Saved data entries:
/-- A number as a request leaves it: the written one, moved to the nearer end of its range when it is outside, or else the
one held (R198). -/
def heldNumber (ranges : Ranges) (items : List RawItem) (field : Byte) (old : Int) : Int :=
  match valueOf items field, ranges.lookup field with
  | some bytes, some (least, greatest) => max least (min greatest (signedNumberOf bytes))
  | _, _ => old

/-- What the code in a one-byte field stands for after a request: the written one, or else the one held (R198). -/
def heldCode {α : Type} (items : List RawItem) (field : Byte) (meaning : Byte → α) (old : α) : α :=
  match valueOf items field with
  | some [code] => meaning code
  | _ => old

/-- A flag after a request (R198). -/
def heldFlag (items : List RawItem) (field : Byte) (old : Bool) : Bool := heldCode items field (fun c => c == 1) old

/-- An identity after a request, which a value of no bytes makes absent (R99). -/
def heldIdentity (items : List RawItem) (old : Option Identity) : Option Identity :=
  match valueOf items 1 with
  | some [] => none
  | some bytes => some (BitVec.ofNat 48 (numberOf bytes))
  | none => old

/-- Whether a request writes a number outside its range, so that the reply has the clamped flag (R191). -/
def clampsAny (ranges : Ranges) (items : List RawItem) : Bool :=
  items.any (fun it => ranges.any (fun r =>
    r.1 == it.field && (decide (signedNumberOf it.value < r.2.1) || decide (r.2.2 < signedNumberOf it.value))))

/-- The items that a table takes: each field named once; four bytes for a number, one listed byte for a flag or an
enumeration, and what else the table allows. -/
def admits (ranges : Ranges) (codes : List (Byte × List Byte)) (others : RawItem → Bool) (items : List RawItem) : Bool :=
  decide (items.map RawItem.field).Nodup && items.all (fun it =>
    (ranges.any (fun r => r.1 == it.field) && it.value.length == 4) ||
      codes.any (fun c => c.1 == it.field && c.2.any (fun n => it.value == [n])) || others it)

/-- No item of another form. -/
def nothingElse (_ : RawItem) : Bool := false

/-- Items that table 0 takes: its numbers, two flags, and an identity of six bytes or none (R91, R99). -/
def recordAdmits (items : List RawItem) : Bool :=
  admits recordRanges [(7, [0, 1]), (10, [0, 1])]
    (fun it => it.field == 1 && (it.value.length == 6 || it.value.length == 0)) items

/-- Items that table 1 takes for a slot: `enabled` is written at slots 0 to 3 (R39). -/
def slotAdmits (k : SlotIx) (items : List RawItem) : Bool :=
  admits (slotRanges k) (if k.val ≤ 3 then [(1, [0, 1])] else []) nothingElse items

/-- Items that table 2 takes (R119). -/
def portAdmits (items : List RawItem) : Bool := admits portRanges [(1, [0, 1]), (2, [0, 1])] nothingElse items

/-- Items that table 3 takes (R155). -/
def pairAdmits (items : List RawItem) : Bool := admits pairRanges [(1, [0, 1])] nothingElse items

/-- Items that table 4 takes, the code of the preferred slot apart (R65). -/
def hubAdmits (items : List RawItem) : Bool :=
  admits hubRanges [(1, [0, 1, 2]), (5, [0, 1])] (fun it => it.field == 6 && it.value.length == 1) items

/-- Items that table 5 takes (R13). -/
def oscillatorAdmits (items : List RawItem) : Bool := admits oscillatorRanges [] nothingElse items

/-- Items that table 6 takes: three thresholds, five flags, modes or polarities, and the pulse width (R182, R183). -/
def alarmAdmits (items : List RawItem) : Bool :=
  admits []
    [(1, [1, 2, 3, 4, 5]), (2, [1, 2, 3, 4, 5]), (3, [1, 2, 3, 4, 5]), (4, [0, 1]), (5, [0, 1]), (6, [0, 1]),
      (7, [0, 1]), (8, [0, 1])] (fun it => it.field == 9 && it.value.length == 4) items

/-- The threshold of a code (Figure 11-4). -/
def thresholdNamed (code : Byte) : Option Severity :=
  if code = 1 then some .note else if code = 2 then some .minor else if code = 3 then some .major
  else if code = 4 then some .critical else none

/-- A line whose mode or polarity changes: a pulse in progress ends, and none stays owed (R181, R193). -/
def lineChanged (l : PulseLine) : PulseLine :=
  { l with phase := if l.phase = .pulse then .gap else l.phase, owed := 0 }

/-! ## Invariants -/

/-- F, y, f_avg and both copies of the correction stay within ±50,000 ppb, and U does not exceed 10^9 ns (R80, R84). The
last clause, a range of R13, is what keeps U there at a warm reset. -/
def WithinLimits (p : Part) : Prop :=
  magnitude p.hub.integrator ≤ correctionLimit ∧ magnitude p.hub.correction ≤ correctionLimit ∧
    magnitude p.hub.average ≤ correctionLimit ∧ magnitude p.tb.applied ≤ correctionLimit ∧
    magnitude p.tb.next ≤ correctionLimit ∧ p.hub.bound ≤ boundCeiling ∧ p.osc.restart ≤ 1000000

/-- The hub state fits the kind of the selected slot, as the table of R68 moves it. -/
def HubStateFits (p : Part) : Prop :=
  match newKind p.selected with
  | .none => p.hub.state = .freeRun ∨ p.hub.state = .holdover ∨ p.hub.state = .holdoverExpired
  | .phase =>
    p.hub.state = .acquire ∨ p.hub.state = .locked ∨ (p.hub.state = .bridging ∧ p.hub.bridgedFrom = .locked)
  | .frequency => p.hub.state = .lockedFreq ∨ (p.hub.state = .bridging ∧ p.hub.bridgedFrom = .lockedFreq)

/-- The selected slot is the one that the rules of choice give, the hub record names it, and the hub state fits it (R58
to R60, R68). -/
def SelectionAgrees (p : Part) : Prop := p.choice = p.selected ∧ p.hub.selected = p.selected ∧ HubStateFits p

/-- The two laws of R94: no two non-VACANT records that have one port as home or current port hold the same address, and
no two non-VACANT records hold the same identity. Since there are four addresses, a port counts at most four records. -/
def RecordLaws (p : Part) : Prop :=
  (∀ (q : PortIx) (i j : RecordIx), (p.record i).counts q = true → (p.record j).counts q = true →
      (p.record i).address = (p.record j).address → i = j) ∧
    ∀ (x : Identity) (i j : RecordIx), (p.record i).state ≠ .vacant → (p.record j).state ≠ .vacant →
      (p.record i).identity = some x → (p.record j).identity = some x → i = j

/-- Every compensation lies between 0 and 2,000,000 ns (R146). -/
def CompensationInRange (p : Part) : Prop :=
  ∀ i : RecordIx, 0 ≤ (p.record i).compensation ∧ (p.record i).compensation ≤ compensationLimit

/-- The two halves of every return binding agree (R54, R116): only slots 4 and 5 are bound, a bound slot names a live
record of its own generation that names the slot, and a record that names a slot is the one bound to it. -/
def BindingsAgree (p : Part) : Prop :=
  (∀ k : SlotIx, k.val < 4 → (p.slot k).binding = none) ∧
    (∀ (k : SlotIx) (i : RecordIx) (g : Generation), (p.slot k).binding = some (i, g) →
      (p.record i).returnBinding = some k ∧ (p.record i).generation = g ∧ (p.record i).state ≠ .vacant ∧
        (p.record i).state ≠ .retiring) ∧
    ∀ (i : RecordIx) (k : SlotIx), (p.record i).returnBinding = some k →
      (p.slot k).binding = some (i, (p.record i).generation)

/-- The pending list holds at most one entry for each owner (R173). -/
def OneEntryPerOwner (p : Part) : Prop := (p.alarm.list.map Entry.owner).Nodup

/-- A property of the part that every step keeps, whatever command waits at the front of the queue. -/
def KeptByEveryStep (inv : Part → Prop) : Prop := ∀ s t : State, inv s.part → step s = .next t → inv t.part

end Sys2Proof.Machine
end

» INSTRUCTIONS TO FOLLOW:
Every record must be returned exactly.

» SOLUTION FOR THIS TASK:
/-- A number as a request leaves it: the written one, moved to the nearer end of its range when it is outside, or else the
one held (R198). -/
def heldNumber (ranges : Ranges) (items : List RawItem) (field : Byte) (old : Int) : Int :=
  match valueOf items field, ranges.lookup field with
  | some bytes, some (least, greatest) => max least (min greatest (signedNumberOf bytes))
  | _, _ => old

/-- What the code in a one-byte field stands for after a request: the written one, or else the one held (R198). -/
def heldCode {α : Type} (items : List RawItem) (field : Byte) (meaning : Byte → α) (old : α) : α :=
  match valueOf items field with
  | some [code] => meaning code
  | _ => old

/-- A flag after a request (R198). -/
def heldFlag (items : List RawItem) (field : Byte) (old : Bool) : Bool := heldCode items field (fun c => c == 1) old

/-- An identity after a request, which a value of no bytes makes absent (R99). -/
def heldIdentity (items : List RawItem) (old : Option Identity) : Option Identity :=
  match valueOf items 1 with
  | some [] => none
  | some bytes => some (BitVec.ofNat 48 (numberOf bytes))
  | none => old

/-- Whether a request writes a number outside its range, so that the reply has the clamped flag (R191). -/
def clampsAny (ranges : Ranges) (items : List RawItem) : Bool :=
  items.any (fun it => ranges.any (fun r =>
    r.1 == it.field && (decide (signedNumberOf it.value < r.2.1) || decide (r.2.2 < signedNumberOf it.value))))

/-- The items that a table takes: each field named once; four bytes for a number, one listed byte for a flag or an
enumeration, and what else the table allows. -/
def admits (ranges : Ranges) (codes : List (Byte × List Byte)) (others : RawItem → Bool) (items : List RawItem) : Bool :=
  decide (items.map RawItem.field).Nodup && items.all (fun it =>
    (ranges.any (fun r => r.1 == it.field) && it.value.length == 4) ||
      codes.any (fun c => c.1 == it.field && c.2.any (fun n => it.value == [n])) || others it)

/-- No item of another form. -/
def nothingElse (_ : RawItem) : Bool := false

/-- Items that table 0 takes: its numbers, two flags, and an identity of six bytes or none (R91, R99). -/
def recordAdmits (items : List RawItem) : Bool :=
  admits recordRanges [(7, [0, 1]), (10, [0, 1])]
    (fun it => it.field == 1 && (it.value.length == 6 || it.value.length == 0)) items

/-- Items that table 1 takes for a slot: `enabled` is written at slots 0 to 3 (R39). -/
def slotAdmits (k : SlotIx) (items : List RawItem) : Bool :=
  admits (slotRanges k) (if k.val ≤ 3 then [(1, [0, 1])] else []) nothingElse items

/-- Items that table 2 takes (R119). -/
def portAdmits (items : List RawItem) : Bool := admits portRanges [(1, [0, 1]), (2, [0, 1])] nothingElse items

/-- Items that table 3 takes (R155). -/
def pairAdmits (items : List RawItem) : Bool := admits pairRanges [(1, [0, 1])] nothingElse items

/-- Items that table 4 takes, the code of the preferred slot apart (R65). -/
def hubAdmits (items : List RawItem) : Bool :=
  admits hubRanges [(1, [0, 1, 2]), (5, [0, 1])] (fun it => it.field == 6 && it.value.length == 1) items

/-- Items that table 5 takes (R13). -/
def oscillatorAdmits (items : List RawItem) : Bool := admits oscillatorRanges [] nothingElse items

/-- Items that table 6 takes: three thresholds, five flags, modes or polarities, and the pulse width (R182, R183). -/
def alarmAdmits (items : List RawItem) : Bool :=
  admits []
    [(1, [1, 2, 3, 4, 5]), (2, [1, 2, 3, 4, 5]), (3, [1, 2, 3, 4, 5]), (4, [0, 1]), (5, [0, 1]), (6, [0, 1]),
      (7, [0, 1]), (8, [0, 1])] (fun it => it.field == 9 && it.value.length == 4) items

/-- The threshold of a code (Figure 11-4). -/
def thresholdNamed (code : Byte) : Option Severity :=
  if code = 1 then some .note else if code = 2 then some .minor else if code = 3 then some .major
  else if code = 4 then some .critical else none

/-- A line whose mode or polarity changes: a pulse in progress ends, and none stays owed (R181, R193). -/
def lineChanged (l : PulseLine) : PulseLine :=
  { l with phase := if l.phase = .pulse then .gap else l.phase, owed := 0 }

/-! ## Invariants -/

/-- F, y, f_avg and both copies of the correction stay within ±50,000 ppb, and U does not exceed 10^9 ns (R80, R84). The
last clause, a range of R13, is what keeps U there at a warm reset. -/
def WithinLimits (p : Part) : Prop :=
  magnitude p.hub.integrator ≤ correctionLimit ∧ magnitude p.hub.correction ≤ correctionLimit ∧
    magnitude p.hub.average ≤ correctionLimit ∧ magnitude p.tb.applied ≤ correctionLimit ∧
    magnitude p.tb.next ≤ correctionLimit ∧ p.hub.bound ≤ boundCeiling ∧ p.osc.restart ≤ 1000000

/-- The hub state fits the kind of the selected slot, as the table of R68 moves it. -/
def HubStateFits (p : Part) : Prop :=
  match newKind p.selected with
  | .none => p.hub.state = .freeRun ∨ p.hub.state = .holdover ∨ p.hub.state = .holdoverExpired
  | .phase =>
    p.hub.state = .acquire ∨ p.hub.state = .locked ∨ (p.hub.state = .bridging ∧ p.hub.bridgedFrom = .locked)
  | .frequency => p.hub.state = .lockedFreq ∨ (p.hub.state = .bridging ∧ p.hub.bridgedFrom = .lockedFreq)

/-- The selected slot is the one that the rules of choice give, the hub record names it, and the hub state fits it (R58
to R60, R68). -/
def SelectionAgrees (p : Part) : Prop := p.choice = p.selected ∧ p.hub.selected = p.selected ∧ HubStateFits p

/-- The two laws of R94: no two non-VACANT records that have one port as home or current port hold the same address, and
no two non-VACANT records hold the same identity. Since there are four addresses, a port counts at most four records. -/
def RecordLaws (p : Part) : Prop :=
  (∀ (q : PortIx) (i j : RecordIx), (p.record i).counts q = true → (p.record j).counts q = true →
      (p.record i).address = (p.record j).address → i = j) ∧
    ∀ (x : Identity) (i j : RecordIx), (p.record i).state ≠ .vacant → (p.record j).state ≠ .vacant →
      (p.record i).identity = some x → (p.record j).identity = some x → i = j

/-- Every compensation lies between 0 and 2,000,000 ns (R146). -/
def CompensationInRange (p : Part) : Prop :=
  ∀ i : RecordIx, 0 ≤ (p.record i).compensation ∧ (p.record i).compensation ≤ compensationLimit

/-- The two halves of every return binding agree (R54, R116): only slots 4 and 5 are bound, a bound slot names a live
record of its own generation that names the slot, and a record that names a slot is the one bound to it. -/
def BindingsAgree (p : Part) : Prop :=
  (∀ k : SlotIx, k.val < 4 → (p.slot k).binding = none) ∧
    (∀ (k : SlotIx) (i : RecordIx) (g : Generation), (p.slot k).binding = some (i, g) →
      (p.record i).returnBinding = some k ∧ (p.record i).generation = g ∧ (p.record i).state ≠ .vacant ∧
        (p.record i).state ≠ .retiring) ∧
    ∀ (i : RecordIx) (k : SlotIx), (p.record i).returnBinding = some k →
      (p.slot k).binding = some (i, (p.record i).generation)

/-- The pending list holds at most one entry for each owner (R173). -/
def OneEntryPerOwner (p : Part) : Prop := (p.alarm.list.map Entry.owner).Nodup

/-- A property of the part that every step keeps, whatever command waits at the front of the queue. -/
def KeptByEveryStep (inv : Part → Prop) : Prop := ∀ s t : State, inv s.part → step s = .next t → inv t.part

end Sys2Proof.Machine
end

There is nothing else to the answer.